The greeting card industry, soothsayers of sentimentality, predicted it long before the first frost: Christmas will look a lot like the Fourth of July this year. Make room, red and green; the new palette for the Christmas card is red, white and blue.
It seems natural that more holiday greeting cards would be draped in the flag -- Old Glory has stayed in season since September 2001. But so have messages of family, friendship and faith, which have also been translated into the art and verse available in this year's crop of holiday cards.
"Starting with the millennium, we've seen a rise in spirituality, angels and religious cards selling well," said Tina Benavides, executive director of card planning at American Greetings, the No. 2 cardmaker behind Hallmark.
With their rigorous and secret market-research methods, the busy elves in the greeting card industry (Hallmark dedicates about 100 employees to Christmas cards year-round) are supplying a slicker version of the tidings millions of Americans produce and send on their own every year.
An estimated 2 billion cards get exchanged during the holiday season, according to the Greeting Card Association. Among the families for whom it's a tradition, the Christmas -- or Kwanzaa or Hanukkah -- greeting expresses the spirit of the holidays more directly than the priciest presents. And for the recipients, the season's greetings contained inside are often more than a sentimental salutation.
Most Christmas card messages fall in these categories:
* Family Follies: Puns, rhymes and gags on household themes.
* Glossy Portrait: Warm sweat-ers, new haircuts, forced smiles.
* Over-Achievers: A promotion, a new house, six marathons and acceptance into an Ivy League school. In one family. In one year.
* All-Purpose Epitaph: Store-bought, possibly signed.
* Bad News: Read between the lines. It may deliver its message by not arriving at all.
Before evolving into these variations, the Christmas card began as an English tradition, appearing there first in 1846. Louis Prang, a German immigrant, inspired the practice in America in the 1870s. The finely designed and printed cards that came from his Boston plant were also the seed for today's $7.5 billion greeting card industry.
Today, technology supplies all the tools necessary to make cards. The sender, however, still has to muster the motivation to get them in the mail on time.
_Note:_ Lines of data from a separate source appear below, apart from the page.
-- ==== Sys2Proof/Tests/Slice0.lean ====
section
/-! SUPPORT. Tests of single steps, an ill-formed command for each check of WellFormed, and for every statement a state and operands that
meet its hypotheses. -/
namespace Sys2Proof.Machine

/-- A pavilion that runs in a role, with every engine running. -/
def testLoc (role : Nat) : Local :=
  { inReset := false, engines := Vector.replicate 12 { run := .running }, regs := Regs.wr [] .FBR_STATUS_ROLE role }
/-- Redundant running: A leads, B follows; the replicas are given. -/
def testWith (r : Replica) : State := { site := { a := { loc := testLoc roleLeader, rep := r }, b := { loc := testLoc roleFollower, rep := r } } }
def testState : State := testWith {}
/-- The same with engine `e` of Pavilion A changed. -/
def testEng (e : Eng) (f : Engine → Engine) : State := testState.upd .A e f
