/-- Minors of major 0x31 (R195). -/
def decodeMaj31 (f : Fields) : Except Illegal Instr :=
  match f.min with
  | 0x0#5 => Fields.unless (f.d.extractLsb' 1 5 != 0 || f.a != 0 || f.f != 0 || f.b != 0 || f.g != 0) (.matDrain { s := f.s, e := f.d.extractLsb' 0 1 })
  | 0x1#5 => Fields.unless (f.d.extractLsb' 3 3 != 0 || f.b != 0 || f.g != 0) (.matSetp { s := f.s, n := f.d.extractLsb' 0 3, a := f.a, f := f.f })
  | 0x2#5 => Fields.unless (f.a.extractLsb' 3 3 != 0 || f.f != 0 || f.b != 0 || f.g != 0) (.matGetp { s := f.s, d := f.d, n := f.a.extractLsb' 0 3 })
  | 0x3#5 => Fields.unless (f.d.extractLsb' 1 5 != 0 || f.b != 0 || f.g != 0) (.matCfg { s := f.s, e := f.d.extractLsb' 0 1, a := f.a, f := f.f })
  | 0x4#5 => Fields.unless (f.d.extractLsb' 1 5 != 0) (.matPert { s := f.s, e := f.d.extractLsb' 0 1, a := f.a, f := f.f, b := f.b, g := f.g })
  | _ => .error .minor

/-- Minors of major 0x38 (R195). -/
def decodeMaj38 (f : Fields) : Except Illegal Instr :=
  match f.min with
  | 0x0#5 => Fields.unless (f.d != 0 || f.a != 0 || f.f != 0 || f.b != 0 || f.g != 0) (.cpStage { s := f.s })
  | 0x1#5 => Fields.unless (f.d != 0) (.cpBatch { s := f.s, a := f.a, f := f.f, b := f.b, g := f.g })
  | 0x2#5 => Fields.unless (f.d != 0) (.cpRread { s := f.s, a := f.a, f := f.f, b := f.b, g := f.g })
  | 0x8#5 => Fields.unless (f.d != 0 || f.b != 0 || f.g != 0) (.ownGive { s := f.s, a := f.a, f := f.f })
  | 0x9#5 => Fields.unless (f.d != 0 || f.b != 0 || f.g != 0) (.ownTake { s := f.s, a := f.a, f := f.f })
  | _ => .error .minor

/-- Minors of major 0x39 (R195). -/
def decodeMaj39 (f : Fields) : Except Illegal Instr :=
  match f.min with
  | 0x0#5 => .ok (.nmCas { s := f.s, d := f.d, a := f.a, f := f.f, b := f.b, g := f.g })
  | 0x1#5 => .ok (.nmEnq { s := f.s, d := f.d, a := f.a, f := f.f, b := f.b, g := f.g })
  | 0x2#5 => Fields.unless (f.b != 0 || f.g != 0) (.nmDeq { s := f.s, d := f.d, a := f.a, f := f.f })
  | 0x3#5 => .ok (.nmChase { s := f.s, d := f.d, a := f.a, f := f.f, b := f.b, g := f.g })
  | _ => .error .minor

/-- Minors of major 0x3A (R195). -/
def decodeMaj3A (f : Fields) : Except Illegal Instr :=
  match f.min with
  | 0x0#5 => Fields.unless (f.b != 0 || f.g != 0) (.collRun { s := f.s, d := f.d, a := f.a, f := f.f })
  | 0x1#5 => Fields.unless (f.d != 0 || f.b != 0 || f.g != 0) (.collAbort { s := f.s, a := f.a, f := f.f })
  | 0x2#5 => Fields.unless (f.b != 0 || f.g != 0) (.collStat { s := f.s, d := f.d, a := f.a, f := f.f })
  | 0x8#5 => .ok (.logAppend { s := f.s, d := f.d, a := f.a, f := f.f, b := f.b, g := f.g })
  | 0x9#5 => Fields.unless (f.b != 0 || f.g != 0) (.logReplay { s := f.s, d := f.d, a := f.a, f := f.f })
  | 0xa#5 => Fields.unless (f.d != 0 || f.b != 0 || f.g != 0) (.logResume { s := f.s, a := f.a, f := f.f })
  | _ => .error .minor

/-- Minors of major 0x3B (R195). -/
def decodeMaj3B (f : Fields) : Except Illegal Instr :=
  match f.min with
  | 0x0#5 => Fields.unless (f.d != 0) (.wlPush { s := f.s, a := f.a, f := f.f, b := f.b, g := f.g })
  | 0x1#5 => Fields.unless (f.a != 0 || f.f != 0 || f.b != 0 || f.g != 0) (.wlPop { s := f.s, d := f.d })
  | 0x2#5 => Fields.unless (f.d != 0 || f.a != 0 || f.f != 0 || f.b != 0 || f.g != 0) (.wlDone { s := f.s })
  | _ => .error .minor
You can upload your digital address book and have Hallmark.com send out your cards for you. Or, for about $50 at the same site, you can buy card production software that lets you print on card stock at home.
By obtaining a membership at AmericanGreetings.com, you can choose card designs appropriate to Christmas or any calendar occasion, from boss's day to administrative professionals' day. Print them out at home and send them on their way.
There's also the all-digital greeting, which serves so well in last-minute situations. But how will an intangible e-card go over with families who like to display their cards on the mantle?
Manners maven Letitia Baldrige blanches at the very idea: "A card that you can hold in your hand, enjoy the texture, even enjoy the choice of stamp the sender put on it is far superior, in my opinion, to a cyberspace-generated one."
For those who are busy enough around the holidays, there's always the card store. And those who fail to get them in the mail until after the New Year should rest easy knowing card makers are thinking ahead. At Hallmark, they're in the planning stages for Christmas 2004.
John Jurgensen is a writer for The Hartford Courant, a Tribune Publishing newspaper.